In order to eliminate the stresses that occur during MAG welding, the entire frame would have to be heated to 600 °C and then slowly cooled. However, that would only have been possible as an external solution. Thomas Reiter also rules out the alternative, inductive preheating, as inefficient: “The required extensions for inductive heating limit access to the workpiece too drastically.” The LaserHybrid method provides the solution: the laser preheats the seam area to 150 to 180 °C, which means that there is no need for any annealing or inductive heating. This makes the whole process considerably more efficient.
The LaserHybrid system is impressive in terms of its results too. It achieves a penetration depth of up to ten mm with perfect weld seam quality, thereby enabling fillet welds to be welded in one weld layer with no weld-seam preparation. In this way, a LaserHybridwelded seam with a throat thickness of 5 mm can achieve the same load capacity as a MAG-welded seam with a throat thickness of 8 mm. However, this would require extensive weld-seam preparation that is restricted by tolerances and multiple weld layers. By using the hybrid process, TRUMPF has succeeded in reducing the weld layers by an average of 15%. Above all for weld seams subjected to high stresses, TRUMPF prefers the LaserHybrid system. However, the machine manufacturer cannot completely do without conventional MAG welding, partly because with this process, weld seams can only be welded from a lying position, and partly because accessibility to the frames is limited. For this reason, the robot cell is fitted with a tool changer, allowing the laser to be used for preheating for the standard MAG process. This renders the annealing process unnecessary and the entire process chain can occur on site.

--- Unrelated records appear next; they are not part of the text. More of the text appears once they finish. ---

/-- Step 1 of a planned move (R228): every segment of the span is in service, and no slot that changes side has its
drain open or is CUT_OFF. The split segment is the one that is held; at a manager port its receiver stays LOCKED (R27),
and step 3 waits for it. -/
def Chip.moveAllowed (c : Chip) (n s t : Nat) : Bool :=
  let lo := min s t
  let hi := max s t
  let len := c.nEven n
  let segs := (List.range (hi - lo + 1)).map (lo + ·)
  let slots := (List.range (hi - lo)).map (fun i => 16 * n + lo + i)
  let fit := fun (h : Nat) =>
    if h = s then (h ≠ 0 || (c.port (2 * n)).locked) && (h ≠ len || (c.port (2 * n + 1)).locked)
    else c.segGood (2 * n) h && (h ≠ 0 || c.up (2 * n)) && (h ≠ len || c.up (2 * n + 1))
  segs.all fit && !slots.any (fun k => c.sg F.PRT_SLOT_DRAIN k == 1 || c.sg F.PRT_SLOT_STATE k == stCutOff)

/-- A planned move is refused (R228). -/
def Chip.moveRefused (c : Chip) (n t : Nat) (byGo : Bool) : Chip :=
  let c1 := (c.flag (pairFld F.PRT_LOOP_STAT_MOVE_ERR n) 66 (2 * n)).logAct (2 * n) (c.split n) t
  if byGo then c1.s (pairFld F.PRT_LOOP_MOVE_GO n) 0 else c1

/-- Start a move: hold-back begins, and the split segment is released (R228 steps 2 and 3). A fail-over holds the failed
segment at the end it can reach, and releases the far end of the split segment (R229 steps 1 and 2). -/
def Chip.moveStart (c : Chip) (n : Nat) (m : MoveSt) : Chip :=
  let c1 := (c.s (pairFld F.PRT_LOOP_STAT_MOVING n) 1).modPair n (fun p => { p with move := some m })
  let c2 := if m.failOver then
      ((c1.svcAt n (if m.fromOdd then m.dst else m.dst + 1) m.dst false).svcAt n m.waitNode m.src true).modPair n
        (fun p => { p with heldSegs := (p.heldSegs.filter (fun h => h ≠ m.src ∧ h ≠ m.dst)) ++ [m.dst] })
    else c1.holdSeg n m.src false
  c2.pollUp n m

/-- REBAL_INT in ticks, no less than the Chart's LIMITS allow (R237, R238): 10 ms units, 0 taken as 1. -/
def Chip.rebalInt (c : Chip) (n : Nat) : Nat :=
  10 * msTicks * max (limRebalMin c.work) (max 1 (c.g (pairFld F.PRT_LOOP_TIM_REBAL_INT n)))

/-! ### One worker in a loop (R28, R220) -/

/-- Where the split of a one-worker loop lies, and what serves its worker: inside the worker while both segments are in
service, else the segment that is out of service (R28, R220, R239; DEDUCED, log entry 119). -/
def Chip.onePlace (c : Chip) (n : Nat) : Option (Nat × Nat) :=
  match c.up (2 * n), c.up (2 * n + 1) with
  | true, true => some (0x1F, 2)
  | true, false => some (1, 0)
  | false, true => some (0, 1)
  | false, false => none

/-- The split of a one-worker loop follows its two segments; the worker tells which port it takes its clock from. -/
def Chip.settleOne (c : Chip) (n : Nat) : Chip :=
  let slot := 16 * n
  let old := c.split n
  match c.onePlace n with
  | none => c
  | some (sp, sv) =>
    if !c.enumerated slot ∨ c.sg F.PRT_SLOT_STATE slot = stLost ∨ (old = sp ∧ c.sg F.PRT_SLOT_SERVE slot = sv) then c
    else
      let c1 := ((c.ss F.PRT_SLOT_SERVE slot sv).s (pairFld F.PRT_LOOP_STAT_SPLIT n) sp).wrap (pairFld F.PRT_LOOP_STAT_MOVE_CNT n)
      let c2 := c1.modPair n (fun p => { p with lastMove := c.tick })
      ((c2.event 67 (2 * n)).logAct (2 * n) old sp).ownCmd slot false 0x00B 0 .near

/-- A planned move to a target split (R228, R237). A loop of one worker has none: its split follows its segments. -/
def Chip.plan (c : Chip) (n t : Nat) (byGo : Bool) : Chip :=
  let s := c.split n
  if !c.isLoop n ∨ c.g (pairFld F.PRT_LOOP_STAT_ENUM_DONE n) = 0 ∨ (c.pair n).move.isSome then c
  else if (c.pair n).lastMove ≠ 0 ∧ c.tick < (c.pair n).lastMove + c.rebalInt n then c
  else if c.nEven n < t ∨ c.nEven n = 1 ∨ !c.moveAllowed n s t then c.moveRefused n t byGo
  else if s = t then (if byGo then c.s (pairFld F.PRT_LOOP_MOVE_GO n) 0 else c)
  else c.moveStart n ⟨false, s, t, t, false, .waitUp, c.tick, byGo⟩

/-- PLANNED_MOVE: a move in progress that waits at a manager port goes on when SEG_UP reads 1; else GO of
PRT_LOOP_MOVE, or the policy's home split, starts one (R228, R237). -/
def Chip.plannedMove (c : Chip) (n : Nat) : Chip :=
  match (c.pair n).move with
  | some m =>
    if m.step = .waitUp then
      if m.waitNode = 0 then (if c.up (2 * n) then c.moveUp n else c)
      else if m.waitNode = c.nEven n + 1 then (if c.up (2 * n + 1) then c.moveUp n else c)
      else c.pollUp n m
    else c
  | none =>
    if c.g (pairFld F.PRT_LOOP_MOVE_GO n) = 1 then c.plan n (c.g (pairFld F.PRT_LOOP_MOVE_TARGET n)) true
    else if c.isLoop n ∧ c.nEven n = 1 then (if c.g (pairFld F.PRT_LOOP_STAT_ENUM_DONE n) = 1 then c.settleOne n else c)
    else
      let fixed := c.g (pairFld F.PRT_LOOP_CFG_POLICY n) = 0 ∨ !limFlag c.work limBalance
      let home := c.g (pairFld F.PRT_LOOP_CFG_HOME n)
      if fixed ∧ c.split n ≠ home ∧ c.moveAllowed n (c.split n) home then c.plan n home false else c

/-- The fail-over of a loop after segment j has failed (R229); `final` is SPLIT at its end. The slots cut off keep the
state they had before. A planned move that still waits for its first step gives way. -/
def Chip.failOverAt (c : Chip) (n j final since : Nat) : Chip :=
  let s := c.split n
  let byGo : Bool := match (c.pair n).move with
    | some m => m.byGo
    | none => false
  let m : MoveSt := ⟨true, s, j, final, true, .waitUp, since, byGo⟩
  let c1 := (List.range 16).foldl (fun c i =>
    let k := 16 * n + i
    let st := c.sg F.PRT_SLOT_STATE k
    if m.holds (i + 1) ∧ stMismatch ≤ st ∧ st < stCutOff then
      ((c.modSlot k (fun x => { x with saved := st })).setState k stCutOff).event 68 k
    else c) c
  if s = j then c1.moveEnd n m else c1.moveStart n m

/-- The segment of a loop that is out of service: from a manager port's own status, or as reported (R229). A segment
held already, or on its way back, is none. -/
def Chip.failedSeg (c : Chip) (n : Nat) : Option (Nat × Nat) :=
  let len := c.nEven n
  let s := c.split n
  let own := (if !c.up (2 * n) then [(0, c.tick)] else []) ++ (if !c.up (2 * n + 1) then [(len, c.tick)] else [])
  ((c.pair n).failed ++ own).find? (fun f => f.1 ≠ s && !(c.pair n).heldSegs.contains f.1 && (c.pair n).returning != some f.1)

/-- A spur (R29): every worker beyond the first segment out of service is CUT_OFF until that segment recovers. The
loop controller reads LNK_STAT of the worker in front of a failed segment to learn when it does (R232). -/
def Chip.spurFail (c : Chip) (p : Nat) : Chip :=
  let n := p / 2
  let c1 := if c.up p then c.segIn n (c.segKey p 0) else c
  let out := ((List.range (c.chainLen p)).filter (fun h => c1.segFailed n (c.segKey p h)))
  let cut := if !c.up p then some 0 else out.min?
  let c2 := (c.chainSlots p).foldl (fun c s =>
    let st := c.sg F.PRT_SLOT_STATE s
    let beyond : Bool := match cut with
      | some j => decide (j < c.posOf s)
      | none => false
    if beyond ∧ stMismatch ≤ st ∧ st < stCutOff then
      (((c.modSlot s (fun x => { x with saved := st })).setState s stCutOff).event 68 s).logAct s (cut.getD 0) 0
    else if !beyond ∧ st = stCutOff then c.setState s (c.slot s).saved else c) c1
  match cut with
  | some j => match c.slotAt p j with
    | some s => c2.ownCmd s false (c2.facing s j + 1) 0 (.linkChk j)
    | none => c2
  | none => c2

/-- FAIL_OVER (R229, R28, R29). -/
def Chip.failOver (c : Chip) (n : Nat) : Chip :=
  if c.isLoop n then
    let busy : Bool := match (c.pair n).move with
      | some m => m.failOver || m.step ≠ .waitUp
      | none => false
    if busy ∨ c.g (pairFld F.PRT_LOOP_STAT_ENUM_DONE n) = 0 then c
    else if c.nEven n = 1 then c.settleOne n
    else match c.failedSeg n with
      | some (j, t) => c.failOverAt n j j t
      | none => c
  else [2 * n, 2 * n + 1].foldl (fun c p => if c.portUsed p then c.spurFail p else c) c

/-- Both segments of a slot's worker are known to be out of service (R231). -/
def Chip.bothOut (c : Chip) (slot : Nat) : Bool :=
  let n := slot / 16
  let k := c.posOf slot
  let out := fun h => c.segFailed n h || (h == 0 && !c.up (2 * n)) || (h == c.nEven n && !c.up (2 * n + 1))
  out (k - 1) && out k

/-- The move in progress when worker k is lost (R231): a fail-over that was to turn worker k stops short of it; any other
ends where it stands. -/
def Chip.moveCut (c : Chip) (n k : Nat) (m : MoveSt) : Chip :=
  let at_? : Option Nat := match m.step with
    | .turning i => some i
    | .waitUp => none
  let dst := if m.fromOdd then k else k - 1
  if m.failOver ∧ m.holds k then
    let m1 := { m with dst := dst, final := k - 1 }
    if at_? = some k ∨ m.src = dst then c.moveEnd n m1
    else c.modPair n (fun p => { p with move := some m1, heldSegs := (p.heldSegs.erase dst) ++ [dst] })
  else
    let here := match at_? with
      | some i => if m.fromOdd then i else i - 1
      | none => m.src
    c.moveEnd n { m with failOver := true, dst := here, final := here, nearHeld := false }

/-- A slot's worker is taken as lost (R231): both its segments are known out of service, or no probe from either side
was answered. Its segments are held at their far ends, and the workers on each side are turned toward their nearer
intact port, SPLIT coming to lie in front of it. -/
def Chip.workerLost (c : Chip) (slot : Nat) : Chip :=
  let n := slot / 16
  let k := c.posOf slot
  if !c.isLoop n ∨ !c.enumerated slot ∨ c.sg F.PRT_SLOT_STATE slot = stLost ∨ !c.bothOut slot then c
  else
    let since := (((c.pair n).failed.find? (fun f => f.1 = k ∨ f.1 + 1 = k)).map (·.2)).getD c.tick
    let side := c.sg F.PRT_SLOT_SERVE slot = 1
    let c1 := (((c.setState slot stLost).ss F.PRT_SLOT_SERVE slot 3).event 69 slot).modSlot slot (fun x => { x with side := side, probe := none })
    let c2 := ((c1.svcAt n (k - 1) (k - 1) false).svcAt n (k + 1) k false).modPair n
      (fun p => { p with heldSegs := (p.heldSegs.filter (fun h => h ≠ k ∧ h + 1 ≠ k)) ++ [k - 1, k], relocked := [], returning := none })
    if c.nEven n = 1 then
      (((c2.s (pairFld F.PRT_LOOP_STAT_SPLIT n) 0).wrap (pairFld F.PRT_LOOP_STAT_MOVE_CNT n)).event 67 (2 * n)).logAct (2 * n) (c.split n) 0
    else
      let go := fun (c : Chip) => c.failOverAt n (if k ≤ c.split n then k else k - 1) (k - 1) since
      match (c2.pair n).move with
      | none => go c2
      | some m =>
        let c3 := c2.moveCut n k m
        if m.failOver ∧ m.holds k then c3 else go c3

/-- LIVENESS_TIMEOUT (R229): LIVE_TO is held to 0x034. -/
def Chip.liveness (c : Chip) (slot : Nat) : Chip :=
  let dst := 10 * usTicks * max 0x34 (c.g (pairFld F.PRT_LOOP_TIM_LIVE_TO (slot / 16)))
  if c.sg F.PRT_SLOT_STATE slot = stRunning ∧ (c.slot slot).lastSeen + dst ≤ c.tick ∧ (c.slot slot).probe = none then
    c.sendProbe slot (c.sg F.PRT_SLOT_SERVE slot = 1) false true 1
  else c

/-- A turning worker gives no echo: the loop controller turns the move into a fail-over, with the split at that worker
(R228). -/
def Chip.turnFailed (c : Chip) (n k : Nat) : Chip :=
  match (c.pair n).move with
  | some m =>
    if m.step = .turning k then
      let dst := if m.fromOdd then k else k - 1
      (c.segOut n dst).moveEnd n { m with failOver := true, dst := dst, final := dst, nearHeld := false }
    else c
  | none => c

/-- PROBE_TIMEOUT (R228, R229, R231, R232). -/
def Chip.probeTimeout (c : Chip) (slot : Nat) : Chip :=
  let n := slot / 16
  let x := c.slot slot
  match x.probe with
  | none => c
  | some q =>
    let p := 2 * n + q.odd.toNat
    if c.tick < q.due then c
    else if q.tries ≤ c.retry p then c.sendProbe slot q.odd q.turning q.live (q.tries + 1)
    else
      let c1 := c.setSlot slot { x with probe := none }
      let k := c.posOf slot
      if c.sg F.PRT_SLOT_STATE slot = stLost then (c1.ss F.PRT_SLOT_POS slot 0).sendEnum p k
      else if q.turning then c1.turnFailed n k
      else if q.live then c1.segOut n (c.segKey p (if q.odd ∧ c.isLoop n then k else k - 1))
      else c1

/-- Probe a LOST worker at its position from the nearer port (R232 step 2). A probe that comes in on the worker's far
port turns it, so its drain opens (R235); a worker alone in its loop has no far port to turn from (R220). -/
def Chip.lostProbe (c : Chip) (slot : Nat) (odd : Bool) : Chip :=
  let n := slot / 16
  let c1 := c.modPair n (fun p => { p with returning := none })
  let turns := c.nEven n ≠ 1 ∧ (c.slot slot).side ≠ odd
  (if turns then c1.openDrain slot else c1).sendProbe slot odd false false 1

/-- LOST_WORKER_RETURN (R232): the held end toward the worker on one side has locked again; it is released, and once the
segment is in service the worker is probed at its position. -/
def Chip.lostReturn (c : Chip) (slot : Nat) (odd : Bool) : Chip :=
  let n := slot / 16
  let k := c.posOf slot
  let h := if odd then k else k - 1
  let node := if odd then k + 1 else k - 1
  let last := c.nEven n + 1
  let locked := (c.pair n).relocked.contains h || (node == 0 && (c.port (2 * n)).locked) || (node == last && (c.port (2 * n + 1)).locked)
  if c.sg F.PRT_SLOT_STATE slot ≠ stLost ∨ (c.slot slot).probe.isSome ∨ (c.pair n).move.isSome then c
  else if (c.pair n).returning = some h then
    if node = 0 then (if c.up (2 * n) then c.lostProbe slot odd else c)
    else if node = last then (if c.up (2 * n + 1) then c.lostProbe slot odd else c)
    else
      let s := 16 * n + node - 1
      c.ownCmd s false (c.facing s h + 1) 0 (.linkChk h)
  else if (c.pair n).returning.isSome ∨ !locked then c
  else
    (((c.svcAt n node h true).segIn n h)).modPair n
      (fun p => { p with heldSegs := p.heldSegs.erase h, relocked := p.relocked.erase h, returning := some h })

A TPS 5000 power source provides the necessary energy and computing power both for the standard MAG process and the MAG element of the LaserHybrid system. The laser source, a TruDisk 8002 disc laser, and its optics are from TRUMPF. The device technology used contributes significantly to the high system availability of over 97%. In this way the machine manufacturer has significantly increased both the cost effectiveness and profitability of their production process. No wonder the LaserHybrid system impresses those in charge as well as customers and visitors. As Thomas Reiter says: “We are noticing huge interest in the technology. Users such as wind turbine manufacturers, who have to weld thick sheets with correspondingly large throat thicknesses, want to get on board too.”
“All those involved pulled together in such a way that it would have been almost impossible for an onlooker to tell Fronius and TRUMPF employees apart”
THOMAS REITER, Head of Production at TRUMPF Maschinen Austria GmbH + Co. KG ,was able to improve the profitability and process reliability of manufacturing machine frames and reduce delivery times with the aid of the LaserHybrid welding process.